#189 The Mess page 4. A little light reading.

by Susan Plant

God (only an exclamation), like any criminal worth the name, I long to confess, but it’s too personal, and I’m not the type who thinks everything and anything should be said aloud or broadcast (in the generic sense). We would like to do that, though, wouldn’t we? If we could do that and still be loved, well, that’s kind of an ideal.

Nobody has anything on me. They were all over me, I’ve had a lot of tap-dancing done on my head, but no one has anything on me. I don’t pretend to know him. No, honestly, sometimes I do pretend to know something of what it is to be him. But, you see how I’m wondering about him? About who he is? Strangely, it’s as though he curls up inside of me while, simultaneously, not wondering who I am. I’m generous with him. I don’t think I’ll do anything . . . but you never know. You know what they say about certain crimes. Anybody might do it. No, no, I couldn’t. Did I mention love? No? (Yes, you did.) That was honest, anyway.
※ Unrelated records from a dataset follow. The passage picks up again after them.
-- ==== Sys2Proof/Tests/Slice0.lean ====
section
/-!
SUPPORT. Tests of the model: ill-formed commands that the check refuses, single steps against figures of the spec, and for every statement
of the slice a state and operands that meet its hypotheses, clause by clause.
-/
namespace Sys2Proof.Tests
open Sys2Proof.Machine

set_option maxRecDepth 20000


/-- The state after reset with some register fields changed. -/
def st (l : List (Fld × Nat)) : State := { m := ({} : Mod).puts l }

/-- Boot stage 4 and every domain on: what most commands ask for. -/
def live : List (Fld × Nat) := [(R.MGT_BOOT_STAGE, 4), (R.PWR_STAT_PG, 0xFFFFF)]

/-- A stake record (Table 08-5) by MODE, ACTION, STATE, COUNT, ARRIVED, T and the home it names. -/
def stakeRec (mode action state count arrived t homeA homeS : Nat) : List Nat :=
  [mode, action, state, 0] ++ leBytes 2 count ++ leBytes 2 arrived ++ leBytes 8 t ++ zeros 12 ++ leBytes 2 homeA ++ leBytes 2 homeS

/-- A link frame in sequence (LSEQ 1) with a unicast of channel 3 from module 6 to module 5 (Tables 09-4 and 09-7, CRC-32 of IEEE 802.3). -/
def frameTo5 : List Byte := [1, 0, 0, 0, 0, 0, 0, 0, 3, 0, 5, 0, 6, 0, 0, 0, 1, 0, 0, 0, 0, 0, 0, 0, 230, 208, 24, 172]

/-- A STATUS frame with SEQ 0 whose first phase word has a driver fault (R201, Table 06-8). -/
def statusFrame : List Byte := [129, 0, 33, 0, 32, 0, 32, 0, 32, 0, 32, 0, 0, 132, 237]

/-- A container with one REGION section: 64 writable bytes at offset 0 of core 1 (R142, R145). -/
def regionImg : Sparse Nat := [(18, 1), (128, 5), (133, 1), (136, 16), (256, 1), (257, 2), (264, 64)]

/-- The row of TRP_V_CFG. -/
def row13040 : RegRow := ((rowOf 0x13040).map Prod.fst).getD ⟨0, 0, 0, true, []⟩

/-- A signature block without delegation: MAGIC, format 1, the rest zero (R369). -/
def sigBlk : List Nat := [0x01, 0x53, 0x4D, 0x46, 1, 0] ++ zeros 506

/-- A firmware image without code: BUILD 1, SVN 0, its block at 128 (Table 12-4). -/
def fwImg : Sparse Nat :=
  ([0x01, 0x46, 0x4D, 0x46, 1, 0, 0xB0, 0, 1, 0, 0, 0, 0, 0, 0, 0, 0, 0, 0, 0, 128] ++ zeros 107 ++ sigBlk).zipIdx.map (fun (e : Nat × Nat) => (e.2, e.1))

/-- A command window with CMD `k` and arguments, a zero challenge, a DEV of ones and a block without delegation (R380). -/
def token (k : Nat) (args : List Nat) : List Nat := [k, 0, 0, 0] ++ zeros 16 ++ List.replicate 16 1 ++ pad 28 args ++ sigBlk

/-- A container with one TASKS section: a task of kind `k` on core 0 (R142, R147). -/
def taskImg (k : Nat) : Sparse Nat := [(18, 1), (128, 7), (133, 1), (136, 32), (258, k)]

theorem witness_QueueRest :
    (∃ (s t : State) (c : Instr) (r : List Instr), s.pending = c :: r ∧ step s = .next t) :=
  ⟨{ State.reset with pending := [.auxReturn] }, _, .auxReturn, [], rfl, rfl⟩

theorem witness_OffServesNothing :
    (∃ (s : State) (c : Instr), s.m.pstate = 0 ∧ ∀ strap rc, c ≠ .powerOnReset strap rc) :=
  ⟨st [(R.MGT_PSTATE_STATE, 0)], .auxReturn, by decide, by simp⟩

theorem witness_FusesOnlyBurn :
    (∃ (f : Fuses) (s t : State), s.burnt f ∧ step s = .next t) :=
  ⟨{ provisioned := true, svn := 3 }, { State.reset with fuses := { provisioned := true, field := true, svn := 4 } }, _, by simp
  [State.burnt, Fuses.le], rfl⟩
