/-- R145, R146, R147: LDA, LDX and LDY in all their modes. The register takes the operand, Z and N reflect it; everything else is
as before. On a fault of the operand nothing is written. -/
def Obligations.LoadsPutTheOperandInTheRegister : Prop :=
  ∀ (i : Instr) (src : Source) (s : State) (r : Reg),
    (i.mnemonic, r) ∈ [(Mnemonic.LDA, Reg.ac), (.LDX, .x), (.LDY, .y)] → i.form.source? = some src →
    (i.mnemonic, i.form.mode, i.opcode) ∈
      [(Mnemonic.LDA, Mode.immediate, (0xA9 : Byte)), (.LDA, .zeropage, 0xA5), (.LDA, .zeropageX, 0xB5), (.LDA, .absolute, 0xAD),
       (.LDA, .absoluteX, 0xBD), (.LDA, .absoluteY, 0xB9), (.LDA, .indirectX, 0xA1), (.LDA, .indirectY, 0xB1),
       (.LDX, .immediate, 0xA2), (.LDX, .zeropage, 0xA6), (.LDX, .zeropageY, 0xB6), (.LDX, .absolute, 0xAE),
       (.LDX, .absoluteY, 0xBE), (.LDY, .immediate, 0xA0), (.LDY, .zeropage, 0xA4), (.LDY, .zeropageX, 0xB4),
       (.LDY, .absolute, 0xAC), (.LDY, .absoluteX, 0xBC)] ∧
    (∀ (m : Byte) (t : State), operand src s = .ok m t →
      ∃ u, exec i s = .next u ∧ ReflectsZN u.sr m ∧ FlagsKept [.Z, .N] s.sr u.sr ∧
        u = { s.setReg r m with sr := u.sr, bus := t.bus }) ∧
    ∀ t, operand src s = .raised t → exec i s = .next t ∧ ∃ f, EndsFaulted s t f ∧ IsReadFault i f

/-! ## Stores and read-modify-writes -/

/-- R148, R149, R150: STA, STX and STY in all their modes. One write of the register at the effective address `a`, and no data
read: for every address `ea` gives, the byte goes there and every other byte, every register and every flag is as before. A
write no binding covers, or a fault of the pointer, leaves everything as it was. -/
def Obligations.StoresWriteTheRegister : Prop :=
  ∀ (i : Instr) (f : MemForm) (s : State) (r : Reg),
    (i.mnemonic, r) ∈ [(Mnemonic.STA, Reg.ac), (.STX, .x), (.STY, .y)] → i.form.memory? = some f →
    (i.mnemonic, i.form.mode, i.opcode) ∈
      [(Mnemonic.STA, Mode.zeropage, (0x85 : Byte)), (.STA, .zeropageX, 0x95), (.STA, .absolute, 0x8D), (.STA, .absoluteX, 0x9D),
       (.STA, .absoluteY, 0x99), (.STA, .indirectX, 0x81), (.STA, .indirectY, 0x91),
       (.STX, .zeropage, 0x86), (.STX, .zeropageY, 0x96), (.STX, .absolute, 0x8E),
       (.STY, .zeropage, 0x84), (.STY, .zeropageX, 0x94), (.STY, .absolute, 0x8C)] ∧
    (∀ (a : Address) (t : State) (p : Place), ea f s = .ok a t → route s.platform a = some p →
      ∃ u, exec i s = .next u ∧ StoresByte s u a p (s.reg r) ∧
        u = { s with mem := u.mem, disturbed := u.disturbed, bus := .write a p.backend p.localAddr (s.reg r) :: t.bus }) ∧
    (∀ (a : Address) (t : State), ea f s = .ok a t → route s.platform a = none →
      ∃ u, exec i s = .next u ∧ EndsFaulted s u (.busFault (.write a (s.reg r))) ∧ u.bus = t.bus) ∧
    ∀ t, ea f s = .raised t → exec i s = .next t ∧ ∃ g, EndsFaulted s t g ∧ IsReadFault i g

/-- R100, R101: INC and DEC in their four modes. One read and one write at the effective address; the byte there goes up or down
by one modulo 256, Z and N reflect it; C, V and everything else are as before. A read no binding covers leaves everything as it
was. -/
def Obligations.IncDecCountTheByte : Prop :=
  ∀ (i : Instr) (f : MemForm) (s : State), i.mnemonic ∈ [.INC, .DEC] → i.form.memory? = some f →
    (i.mnemonic, i.form.mode, i.opcode) ∈
      [(Mnemonic.INC, Mode.zeropage, (0xE6 : Byte)), (.INC, .zeropageX, 0xF6), (.INC, .absolute, 0xEE), (.INC, .absoluteX, 0xFE),
       (.DEC, .zeropage, 0xC6), (.DEC, .zeropageX, 0xD6), (.DEC, .absolute, 0xCE), (.DEC, .absoluteX, 0xDE)] ∧
    (∃ a, ea f s = .ok a s) ∧
    (∀ (a : Address) (p : Place), ea f s = .ok a s → route s.platform a = some p →
      ∃ u r, exec i s = .next u ∧
        r = BitVec.ofNat 8 (((s.answer p).toNat + if i.mnemonic = .INC then 1 else 255) % 256) ∧
        ReflectsZN u.sr r ∧ FlagsKept [.Z, .N] s.sr u.sr ∧ StoresByte s u a p r ∧
        u = { s with sr := u.sr, mem := u.mem, disturbed := u.disturbed,
                     bus := .write a p.backend p.localAddr r :: .read a p.backend p.localAddr (s.answer p) :: s.bus }) ∧
    ∀ a, ea f s = .ok a s → route s.platform a = none →
      ∃ u, exec i s = .next u ∧ EndsFaulted s u (.busFault (.read a)) ∧ u.bus = s.bus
I’m a serious person. Demeaned by this brevity. But it’s all I’m allowed. I feel a sickness creeping towards me. It’s a mystery. The only thing that’s real. I think it’s that mystery on all fours creeping towards me. The sole reality. As it is, the blessed confession is curdled inside me. Cursed closure. It’s personal, that’s all.

1 comment:

Mike Robertson said...

It takes some courage to be this ambiguous in a bit of competitive fiction. I like it.